Fig. 1. Caspase activation increases BACE and APP-C99 levels.

A: Schematic representation of APP caspase sites, and antibody recognition sites. B: Apoptosis was induced in human H4 neuroglioma cells expressing APP751 by STS treatment. Western blot analysis performed with WO2 antibody revealed APP-C99 and APP-C99ΔC31 during time-course experiments. Western blot analysis with anti-caspase 3 active fragment antibody showed caspase 3 activation as early as 6 hr during STS treatment.
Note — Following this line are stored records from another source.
-- ==== Sys2Proof/Machine/Operands.lean ====
section
/-! DEFINITION. Register accessors: 8-bit registers by number, pairs as views, the flag register (10_state.md R20 to R28). -/

namespace Sys2Proof.Machine

/-- `x[i]`, the read of an 8-bit register (10_state.md R21). -/
def State.reg (s : State) : Reg8 → Byte
  | .b => s.b
  | .c => s.c
  | .d => s.d
  | .e => s.e
  | .h => s.h
  | .l => s.l
  | .a => s.a

/-- `x[i] <- v` (10_state.md R21). -/
def State.setReg (s : State) (r : Reg8) (v : Byte) : State :=
  match r with
  | .b => { s with b := v }
  | .c => { s with c := v }
  | .d => { s with d := v }
  | .e => { s with e := v }
  | .h => { s with h := v }
  | .l => { s with l := v }
  | .a => { s with a := v }

/-- `F <- v`: the one operation that writes F; bits 3 to 0 are always zero (10_state.md R28). -/
def State.setF (s : State) (v : Byte) : State := { s with f := v &&& 0xF0 }

/-- `BC` (10_state.md R22). -/
def State.bc (s : State) : Word := joinBytes s.b s.c

/-- `DE` (10_state.md R22). -/
def State.de (s : State) : Word := joinBytes s.d s.e

/-- `HL` (10_state.md R22). -/
def State.hl (s : State) : Word := joinBytes s.h s.l

/-- `AF` (10_state.md R22). -/
def State.af (s : State) : Word := joinBytes s.a s.f

/-- `BC <- v` (10_state.md R22). -/
def State.setBc (s : State) (v : Word) : State := { s with b := hiByte v, c := loByte v }

/-- `DE <- v` (10_state.md R22). -/
def State.setDe (s : State) (v : Word) : State := { s with d := hiByte v, e := loByte v }

/-- `HL <- v` (10_state.md R22). -/
def State.setHl (s : State) (v : Word) : State := { s with h := hiByte v, l := loByte v }

/-- `AF <- v`, which writes `F <- v[7:0] & 0xF0` (10_state.md R22, R28). -/
def State.setAf (s : State) (v : Word) : State := { s with a := hiByte v }.setF (loByte v)

/-- A 16-bit operand from table `rp` (10_state.md R23). -/
def State.pair (s : State) : Pair → Word
  | .bc => s.bc
  | .de => s.de
  | .hl => s.hl
  | .sp => s.sp

/-- The write of a 16-bit operand from table `rp` (10_state.md R23). -/
def State.setPair (s : State) (p : Pair) (v : Word) : State :=
  match p with
  | .bc => s.setBc v
  | .de => s.setDe v
  | .hl => s.setHl v
  | .sp => { s with sp := v }

/-- A 16-bit operand from table `rp2` (10_state.md R23). -/
def State.stackPair (s : State) : StackPair → Word
  | .bc => s.bc
  | .de => s.de
  | .hl => s.hl
  | .af => s.af

/-- The write of a 16-bit operand from table `rp2` (10_state.md R23). -/
def State.setStackPair (s : State) (p : StackPair) (v : Word) : State :=
  match p with
  | .bc => s.setBc v
  | .de => s.setDe v
  | .hl => s.setHl v
  | .af => s.setAf v

end Sys2Proof.Machine
end

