-- ==== Sys2Proof/Machine/Ops.lean ====
section
/-! DEFINITION. Memory access, the stack, raising an error, and the engine's commit of an instruction: every operation shared
by the meanings (20_memory.md, 43_stack.md R300, 60_exceptions.md R362, R363, R366). -/

namespace Sys2Proof.Machine

/-- What a meaning or a step answers. -/
abbrev Out := Host.Outcome State Fault Refusal

/-! ## Memory -/

/-- The content of a cell. -/
def Memory.read : Memory → Nat → Byte
  | [], _ => Config.unlisted
  | (k, v) :: rest, i => if k = i then v else Memory.read rest i

/-- The write of a cell, keeping the canonical form. -/
def Memory.write : Memory → Nat → Byte → Memory
  | [], i, v => if v = Config.unlisted then [] else [(i, v)]
  | (k, x) :: rest, i, v =>
    if i < k then
      if v = Config.unlisted then (k, x) :: rest else (i, v) :: (k, x) :: rest
    else if i = k then
      if v = Config.unlisted then rest else (k, v) :: rest
    else (k, x) :: Memory.write rest i v

/-- `Mem8(i)`: the byte, or 0x00 at or past N (20_memory.md R61). -/
def State.mem8 (s : State) (i : Nat) : Byte := if i < s.memSize then s.mem.read i else 0

/-- `MemRead(addr, 1)` (20_memory.md R62). -/
def State.read8 (s : State) (addr : Word) : Byte := s.mem8 addr.toNat

/-- `MemRead(addr, 2)`, little-endian, the second address modulo 65536 (20_memory.md R64). -/
def State.read16 (s : State) (addr : Word) : Word := joinBytes (s.read8 (addr + 1)) (s.read8 addr)

/-- `MemWrite(addr, 1, v)`; the error is the offending address of `StoreOutOfRange` (20_memory.md R63). -/
def State.store8 (s : State) (addr : Word) (v : Byte) : Except Word State :=
  if addr.toNat < s.memSize then .ok { s with mem := s.mem.write addr.toNat v } else .error addr

/-- `MemWrite(addr, 2, v)`: the low byte's address is tested first, and neither byte is written when one is out of range
(20_memory.md R65). -/
def State.store16 (s : State) (addr : Word) (v : Word) : Except Word State :=
  match s.store8 addr (loByte v) with
  | .ok t => t.store8 (addr + 1) (hiByte v)
  | .error x => .error x

/-- `Push16(v)`: the high byte at SP - 1, tested first, the low byte at SP - 2 (43_stack.md R300). -/
def State.push16 (s : State) (v : Word) : Except Word State :=
  match s.store8 (s.sp - 1) (hiByte v) with
  | .error x => .error x
  | .ok t =>
    match t.store8 (s.sp - 2) (loByte v) with
    | .error x => .error x
    | .ok u => .ok { u with sp := s.sp - 2 }

/-- The value `Pop16()` returns (43_stack.md R300). -/
def State.top16 (s : State) : Word := joinBytes (s.read8 (s.sp + 1)) (s.read8 s.sp)

/-- The state after `Pop16()` (43_stack.md R300). -/
def State.popped (s : State) : State := { s with sp := s.sp + 2 }

/-! ## Errors -/

/-- `fail(code, info)`: only `ST <- Failed` and `ERR` are written (60_exceptions.md R362, R366). Every error the engine
raises is taken here. -/
def State.fail (s : State) (e : Err) : State := { s with st := .failed, err := some e }

/-! ## The engine's commit -/

/-- `(pc0 + len) mod 65536`, the address of the instruction after this one (44_control.md R310). -/
def State.next (s : State) (d : Descriptor) : Word := s.pc + BitVec.ofNat 16 d.len

/-- The cost of a completed instruction: `cycles_nt` when a conditional transfer was not taken (60_exceptions.md R362). -/
def costOf (d : Descriptor) (taken : Bool) : Nat := if taken then d.cycles else d.cyclesNt

/-- The end of a step that raised nothing: `t` is the effect on the state `s`, and `ST`, `pc` and `CYC` follow from the
descriptor (60_exceptions.md R362, R363). -/
def commit (d : Descriptor) (taken : Bool) (s t : State) : State :=
  { t with
    st := if d.cls = .halt then .halted else t.st
    pc := if d.cls = .halt then s.pc else if d.ct then t.pc else s.next d
    cyc := s.cyc + BitVec.ofNat 64 (costOf d taken) }

/-- An instruction that cannot raise. -/
def retire (d : Descriptor) (s t : State) : Out := .next (commit d true s t)

/-- An instruction that stores: its effect, or the address of its first store out of range (60_exceptions.md R373). -/
def retireStore (d : Descriptor) (s : State) (r : Except Word State) : Out :=
  match r with
  | .ok t => .next (commit d true s t)
  | .error x => .next (s.fail (.storeOutOfRange x s.pc))

/-- A conditional transfer: the effect when the condition holds, else `pc <- next` and nothing else (44_control.md R310). -/
def retireCond (d : Descriptor) (s : State) (taken : Bool) (r : Except Word State) : Out :=
  if taken then retireStore d s r else .next (commit d false s { s with pc := s.next d })

/-- An instruction of class `illegal`: `UnrecognizedOpcode([op], pc0)` (45_system.md R346, 60_exceptions.md R362, R372). -/
def raiseIllegal (d : Descriptor) (s : State) : Out :=
  .next (s.fail (.unrecognizedOpcode [d.op] s.pc.toNat))

end Sys2Proof.Machine
end

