-- ==== Sys2Proof/Machine/Step.lean ====
section
/-! DEFINITION. One step of the engine (60_exceptions.md R361, R362, R364) and the host's way to place the next instruction. -/

namespace Sys2Proof.Machine

/-- `step()` (60_exceptions.md R362): nothing when not Running (R364), `MemoryOverrun` before any decode (R371), the decoder's
error (R372), else the instruction's meaning. -/
def step (s : State) : Host.Outcome State Fault Refusal :=
  match s.st with
  | .running =>
    if s.memSize ≤ s.pc.toNat then .next (s.fail (.memoryOverrun s.pc))
    else
      match fetch s with
      | .error e => .next (s.fail e)
      | .ok (i, _) => exec i s
  | _ => .next s

/-- `s` ready to run the instruction whose table bits are `w` (log 11): its three bytes, zeros included, at pc, pc + 1 and
pc + 2, the engine Running, and the memory long enough to hold them (at most 65536 bytes). -/
def State.withFetchWord (s : State) (nbits w : Nat) : State := placeCode s (tableBytes nbits w)

end Sys2Proof.Machine
end

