/-- The loads of A from memory (41_load.md R226, R227, R230, R233, R235, R237, R239): bytes, the byte at the address or 0x00
past the end, HL stepped by the last two, no flag, lengths and costs. The order of the address bytes is the spec's own
decision D4 (log 15). -/
def Obligations.LoadAccumulatorFromMemory : Prop :=
  ∀ (n : Byte) (w : Word) (s : State),
    let hlUp := (s.hl.toNat + 1) % 65536
    let hlDown := (s.hl.toNat + 65535) % 65536
    encode .ldAAtBc = [0x0A] ∧ encode .ldAAtDe = [0x1A] ∧ encode (.ldAAtA16 w) = [0xFA, loByte w, hiByte w] ∧
    encode (.ldhAAtA8 n) = [0xF0, n] ∧ encode .ldAAtC = [0xF2] ∧ encode .ldAAtHlInc = [0x2A] ∧ encode .ldAAtHlDec = [0x3A] ∧
    exec .ldAAtBc s = .next { s with a := s.mem8 s.bc.toNat, pc := s.pc + 1, cyc := s.cyc + 8 } ∧
    exec .ldAAtDe s = .next { s with a := s.mem8 s.de.toNat, pc := s.pc + 1, cyc := s.cyc + 8 } ∧
    exec (.ldAAtA16 w) s = .next { s with a := s.mem8 w.toNat, pc := s.pc + 3, cyc := s.cyc + 16 } ∧
    exec (.ldhAAtA8 n) s = .next { s with a := s.mem8 (0xFF00 + n.toNat), pc := s.pc + 2, cyc := s.cyc + 12 } ∧
    exec .ldAAtC s = .next { s with a := s.mem8 (0xFF00 + s.c.toNat), pc := s.pc + 1, cyc := s.cyc + 8 } ∧
    exec .ldAAtHlInc s = .next { s with
      a := s.mem8 s.hl.toNat, h := BitVec.ofNat 8 (hlUp / 256), l := BitVec.ofNat 8 hlUp, pc := s.pc + 1, cyc := s.cyc + 8 } ∧
    exec .ldAAtHlDec s = .next { s with
      a := s.mem8 s.hl.toNat, h := BitVec.ofNat 8 (hlDown / 256), l := BitVec.ofNat 8 hlDown, pc := s.pc + 1, cyc := s.cyc + 8 }

/-- The one-byte stores (41_load.md R224, R225, R228, R229, R231, R232, R234, R236, R238), each with the address below N: the
byte stored at the address, HL stepped by `(HL+)` and `(HL-)`, no flag, lengths and costs. -/
def Obligations.StoreByteCompletes : Prop :=
  ∀ (r : Reg8) (n : Byte) (w : Word) (s : State),
    let hlUp := (s.hl.toNat + 1) % 65536
    let hlDown := (s.hl.toNat + 65535) % 65536
    (s.hl.toNat < s.memSize →
      exec (.ldToHl r) s = .next { s with mem := s.mem.write s.hl.toNat (s.reg r), pc := s.pc + 1, cyc := s.cyc + 8 } ∧
      exec (.ldAtHlD8 n) s = .next { s with mem := s.mem.write s.hl.toNat n, pc := s.pc + 2, cyc := s.cyc + 12 } ∧
      exec .ldAtHlIncA s = .next { s with
        mem := s.mem.write s.hl.toNat s.a, h := BitVec.ofNat 8 (hlUp / 256), l := BitVec.ofNat 8 hlUp
        pc := s.pc + 1, cyc := s.cyc + 8 } ∧
      exec .ldAtHlDecA s = .next { s with
        mem := s.mem.write s.hl.toNat s.a, h := BitVec.ofNat 8 (hlDown / 256), l := BitVec.ofNat 8 hlDown
        pc := s.pc + 1, cyc := s.cyc + 8 }) ∧
    (s.bc.toNat < s.memSize →
      exec .ldAtBcA s = .next { s with mem := s.mem.write s.bc.toNat s.a, pc := s.pc + 1, cyc := s.cyc + 8 }) ∧
    (s.de.toNat < s.memSize →
      exec .ldAtDeA s = .next { s with mem := s.mem.write s.de.toNat s.a, pc := s.pc + 1, cyc := s.cyc + 8 }) ∧
    (w.toNat < s.memSize →
      exec (.ldAtA16A w) s = .next { s with mem := s.mem.write w.toNat s.a, pc := s.pc + 3, cyc := s.cyc + 16 }) ∧
    (0xFF00 + n.toNat < s.memSize →
      exec (.ldhAtA8A n) s = .next { s with mem := s.mem.write (0xFF00 + n.toNat) s.a, pc := s.pc + 2, cyc := s.cyc + 12 }) ∧
    (0xFF00 + s.c.toNat < s.memSize →
      exec .ldAtCA s = .next { s with mem := s.mem.write (0xFF00 + s.c.toNat) s.a, pc := s.pc + 1, cyc := s.cyc + 8 })
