/-! ### `setAf` -/

@[simp] theorem State.setAf_a (s : State) (v : Word) : (s.setAf v).a = hiByte v := rfl
@[simp] theorem State.setAf_b (s : State) (v : Word) : (s.setAf v).b = s.b := rfl
@[simp] theorem State.setAf_c (s : State) (v : Word) : (s.setAf v).c = s.c := rfl
@[simp] theorem State.setAf_d (s : State) (v : Word) : (s.setAf v).d = s.d := rfl
@[simp] theorem State.setAf_e (s : State) (v : Word) : (s.setAf v).e = s.e := rfl
@[simp] theorem State.setAf_h (s : State) (v : Word) : (s.setAf v).h = s.h := rfl
@[simp] theorem State.setAf_l (s : State) (v : Word) : (s.setAf v).l = s.l := rfl
@[simp] theorem State.setAf_f (s : State) (v : Word) : (s.setAf v).f = loByte v &&& 0xF0 := rfl
@[simp] theorem State.setAf_sp (s : State) (v : Word) : (s.setAf v).sp = s.sp := rfl
@[simp] theorem State.setAf_pc (s : State) (v : Word) : (s.setAf v).pc = s.pc := rfl
@[simp] theorem State.setAf_st (s : State) (v : Word) : (s.setAf v).st = s.st := rfl
@[simp] theorem State.setAf_err (s : State) (v : Word) : (s.setAf v).err = s.err := rfl
@[simp] theorem State.setAf_cyc (s : State) (v : Word) : (s.setAf v).cyc = s.cyc := rfl
@[simp] theorem State.setAf_mem (s : State) (v : Word) : (s.setAf v).mem = s.mem := rfl
@[simp] theorem State.setAf_memSize (s : State) (v : Word) : (s.setAf v).memSize = s.memSize := rfl
@[simp] theorem State.setAf_extAbsent (s : State) (v : Word) : (s.setAf v).extAbsent = s.extAbsent := rfl

/-! ### `setReg` -/

@[simp] theorem State.setReg_f (s : State) (r : Reg8) (v : Byte) : (s.setReg r v).f = s.f := by cases r <;> rfl
@[simp] theorem State.setReg_sp (s : State) (r : Reg8) (v : Byte) : (s.setReg r v).sp = s.sp := by cases r <;> rfl
@[simp] theorem State.setReg_pc (s : State) (r : Reg8) (v : Byte) : (s.setReg r v).pc = s.pc := by cases r <;> rfl
@[simp] theorem State.setReg_st (s : State) (r : Reg8) (v : Byte) : (s.setReg r v).st = s.st := by cases r <;> rfl
@[simp] theorem State.setReg_err (s : State) (r : Reg8) (v : Byte) : (s.setReg r v).err = s.err := by cases r <;> rfl
@[simp] theorem State.setReg_cyc (s : State) (r : Reg8) (v : Byte) : (s.setReg r v).cyc = s.cyc := by cases r <;> rfl
@[simp] theorem State.setReg_mem (s : State) (r : Reg8) (v : Byte) : (s.setReg r v).mem = s.mem := by cases r <;> rfl
@[simp] theorem State.setReg_memSize (s : State) (r : Reg8) (v : Byte) : (s.setReg r v).memSize = s.memSize := by cases r <;> rfl
@[simp] theorem State.setReg_extAbsent (s : State) (r : Reg8) (v : Byte) : (s.setReg r v).extAbsent = s.extAbsent := by cases r <;> rfl

/-! ### `setPair` -/

@[simp] theorem State.setPair_a (s : State) (p : Pair) (v : Word) : (s.setPair p v).a = s.a := by cases p <;> rfl
@[simp] theorem State.setPair_f (s : State) (p : Pair) (v : Word) : (s.setPair p v).f = s.f := by cases p <;> rfl
@[simp] theorem State.setPair_pc (s : State) (p : Pair) (v : Word) : (s.setPair p v).pc = s.pc := by cases p <;> rfl
@[simp] theorem State.setPair_st (s : State) (p : Pair) (v : Word) : (s.setPair p v).st = s.st := by cases p <;> rfl
@[simp] theorem State.setPair_err (s : State) (p : Pair) (v : Word) : (s.setPair p v).err = s.err := by cases p <;> rfl
@[simp] theorem State.setPair_cyc (s : State) (p : Pair) (v : Word) : (s.setPair p v).cyc = s.cyc := by cases p <;> rfl
@[simp] theorem State.setPair_mem (s : State) (p : Pair) (v : Word) : (s.setPair p v).mem = s.mem := by cases p <;> rfl
@[simp] theorem State.setPair_memSize (s : State) (p : Pair) (v : Word) : (s.setPair p v).memSize = s.memSize := by cases p <;> rfl
@[simp] theorem State.setPair_extAbsent (s : State) (p : Pair) (v : Word) : (s.setPair p v).extAbsent = s.extAbsent := by cases p <;> rfl

/-! ### `setStackPair` -/

@[simp] theorem State.setStackPair_sp (s : State) (p : StackPair) (v : Word) : (s.setStackPair p v).sp = s.sp := by cases p <;> rfl
@[simp] theorem State.setStackPair_pc (s : State) (p : StackPair) (v : Word) : (s.setStackPair p v).pc = s.pc := by cases p <;> rfl
@[simp] theorem State.setStackPair_st (s : State) (p : StackPair) (v : Word) : (s.setStackPair p v).st = s.st := by cases p <;> rfl
@[simp] theorem State.setStackPair_err (s : State) (p : StackPair) (v : Word) : (s.setStackPair p v).err = s.err := by cases p <;> rfl
@[simp] theorem State.setStackPair_cyc (s : State) (p : StackPair) (v : Word) : (s.setStackPair p v).cyc = s.cyc := by cases p <;> rfl
@[simp] theorem State.setStackPair_mem (s : State) (p : StackPair) (v : Word) : (s.setStackPair p v).mem = s.mem := by cases p <;> rfl
@[simp] theorem State.setStackPair_memSize (s : State) (p : StackPair) (v : Word) : (s.setStackPair p v).memSize = s.memSize := by cases p <;> rfl
@[simp] theorem State.setStackPair_extAbsent (s : State) (p : StackPair) (v : Word) : (s.setStackPair p v).extAbsent = s.extAbsent := by cases p <;> rfl

/-! ### `popped` -/

@[simp] theorem State.popped_a (s : State) : s.popped.a = s.a := rfl
@[simp] theorem State.popped_b (s : State) : s.popped.b = s.b := rfl
@[simp] theorem State.popped_c (s : State) : s.popped.c = s.c := rfl
@[simp] theorem State.popped_d (s : State) : s.popped.d = s.d := rfl
@[simp] theorem State.popped_e (s : State) : s.popped.e = s.e := rfl
@[simp] theorem State.popped_h (s : State) : s.popped.h = s.h := rfl
@[simp] theorem State.popped_l (s : State) : s.popped.l = s.l := rfl
@[simp] theorem State.popped_f (s : State) : s.popped.f = s.f := rfl
@[simp] theorem State.popped_sp (s : State) : s.popped.sp = s.sp + 2 := rfl
@[simp] theorem State.popped_pc (s : State) : s.popped.pc = s.pc := rfl
@[simp] theorem State.popped_st (s : State) : s.popped.st = s.st := rfl
@[simp] theorem State.popped_err (s : State) : s.popped.err = s.err := rfl
@[simp] theorem State.popped_cyc (s : State) : s.popped.cyc = s.cyc := rfl
@[simp] theorem State.popped_mem (s : State) : s.popped.mem = s.mem := rfl
@[simp] theorem State.popped_memSize (s : State) : s.popped.memSize = s.memSize := rfl
@[simp] theorem State.popped_extAbsent (s : State) : s.popped.extAbsent = s.extAbsent := rfl

/-! ### `fail` -/

@[simp] theorem State.fail_a (s : State) (x : Err) : (s.fail x).a = s.a := rfl
@[simp] theorem State.fail_b (s : State) (x : Err) : (s.fail x).b = s.b := rfl
@[simp] theorem State.fail_c (s : State) (x : Err) : (s.fail x).c = s.c := rfl
@[simp] theorem State.fail_d (s : State) (x : Err) : (s.fail x).d = s.d := rfl
@[simp] theorem State.fail_e (s : State) (x : Err) : (s.fail x).e = s.e := rfl
@[simp] theorem State.fail_h (s : State) (x : Err) : (s.fail x).h = s.h := rfl
@[simp] theorem State.fail_l (s : State) (x : Err) : (s.fail x).l = s.l := rfl
@[simp] theorem State.fail_f (s : State) (x : Err) : (s.fail x).f = s.f := rfl
@[simp] theorem State.fail_sp (s : State) (x : Err) : (s.fail x).sp = s.sp := rfl
@[simp] theorem State.fail_pc (s : State) (x : Err) : (s.fail x).pc = s.pc := rfl
@[simp] theorem State.fail_st (s : State) (x : Err) : (s.fail x).st = .failed := rfl
@[simp] theorem State.fail_err (s : State) (x : Err) : (s.fail x).err = some x := rfl
@[simp] theorem State.fail_cyc (s : State) (x : Err) : (s.fail x).cyc = s.cyc := rfl
@[simp] theorem State.fail_mem (s : State) (x : Err) : (s.fail x).mem = s.mem := rfl
@[simp] theorem State.fail_memSize (s : State) (x : Err) : (s.fail x).memSize = s.memSize := rfl
@[simp] theorem State.fail_extAbsent (s : State) (x : Err) : (s.fail x).extAbsent = s.extAbsent := rfl

/-! ### `commit` -/

@[simp] theorem commit_a (d : Descriptor) (b : Bool) (s t : State) : (commit d b s t).a = t.a := rfl
@[simp] theorem commit_b (d : Descriptor) (b : Bool) (s t : State) : (commit d b s t).b = t.b := rfl
@[simp] theorem commit_c (d : Descriptor) (b : Bool) (s t : State) : (commit d b s t).c = t.c := rfl
@[simp] theorem commit_d (d : Descriptor) (b : Bool) (s t : State) : (commit d b s t).d = t.d := rfl
@[simp] theorem commit_e (d : Descriptor) (b : Bool) (s t : State) : (commit d b s t).e = t.e := rfl
@[simp] theorem commit_h (d : Descriptor) (b : Bool) (s t : State) : (commit d b s t).h = t.h := rfl
@[simp] theorem commit_l (d : Descriptor) (b : Bool) (s t : State) : (commit d b s t).l = t.l := rfl
@[simp] theorem commit_f (d : Descriptor) (b : Bool) (s t : State) : (commit d b s t).f = t.f := rfl
@[simp] theorem commit_sp (d : Descriptor) (b : Bool) (s t : State) : (commit d b s t).sp = t.sp := rfl
@[simp] theorem commit_err (d : Descriptor) (b : Bool) (s t : State) : (commit d b s t).err = t.err := rfl
@[simp] theorem commit_mem (d : Descriptor) (b : Bool) (s t : State) : (commit d b s t).mem = t.mem := rfl
@[simp] theorem commit_memSize (d : Descriptor) (b : Bool) (s t : State) : (commit d b s t).memSize = t.memSize := rfl
@[simp] theorem commit_extAbsent (d : Descriptor) (b : Bool) (s t : State) : (commit d b s t).extAbsent = t.extAbsent := rfl
@[simp] theorem commit_cyc (d : Descriptor) (b : Bool) (s t : State) :
    (commit d b s t).cyc = s.cyc + BitVec.ofNat 64 (costOf d b) := rfl
@[simp] theorem commit_st (d : Descriptor) (b : Bool) (s t : State) :
    (commit d b s t).st = if d.cls = .halt then .halted else t.st := rfl
@[simp] theorem commit_pc (d : Descriptor) (b : Bool) (s t : State) :
    (commit d b s t).pc = if d.cls = .halt then s.pc else if d.ct then t.pc else s.next d := rfl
Limited caspase activity and a small increase of APP-C99 in the untreated cells at time point 12 (horizontally compressed band) and 24 hr was also detected in the control sample owing to the fact that the control cells were grown in serum-free media. C: WB analysis with an antibody, ASP-1 (Oncogene), that recognizes only the first aspartyl residue of Aβ region confirmed that the 12kDa APP fragment increasing following caspase activation is APP-C99 in the cells H4-APP751, and also in human SH-SY5Y and murine N2A cells expressing only endogenous APP. D-F: Western blot analysis with anti-BACE antibody revealed increased BACE protein levels following apoptosis induced by STS or etoposide treatment, respectively. Cu,Zn-SOD or β-tubulin were used as a loading control. Densitometry analysis was performed using NIH image software. The graphs represent BACE levels expressed as percentage increase versus BACE levels in control cells (100%). Each bar represents the mean ± SEM of at least three experiments.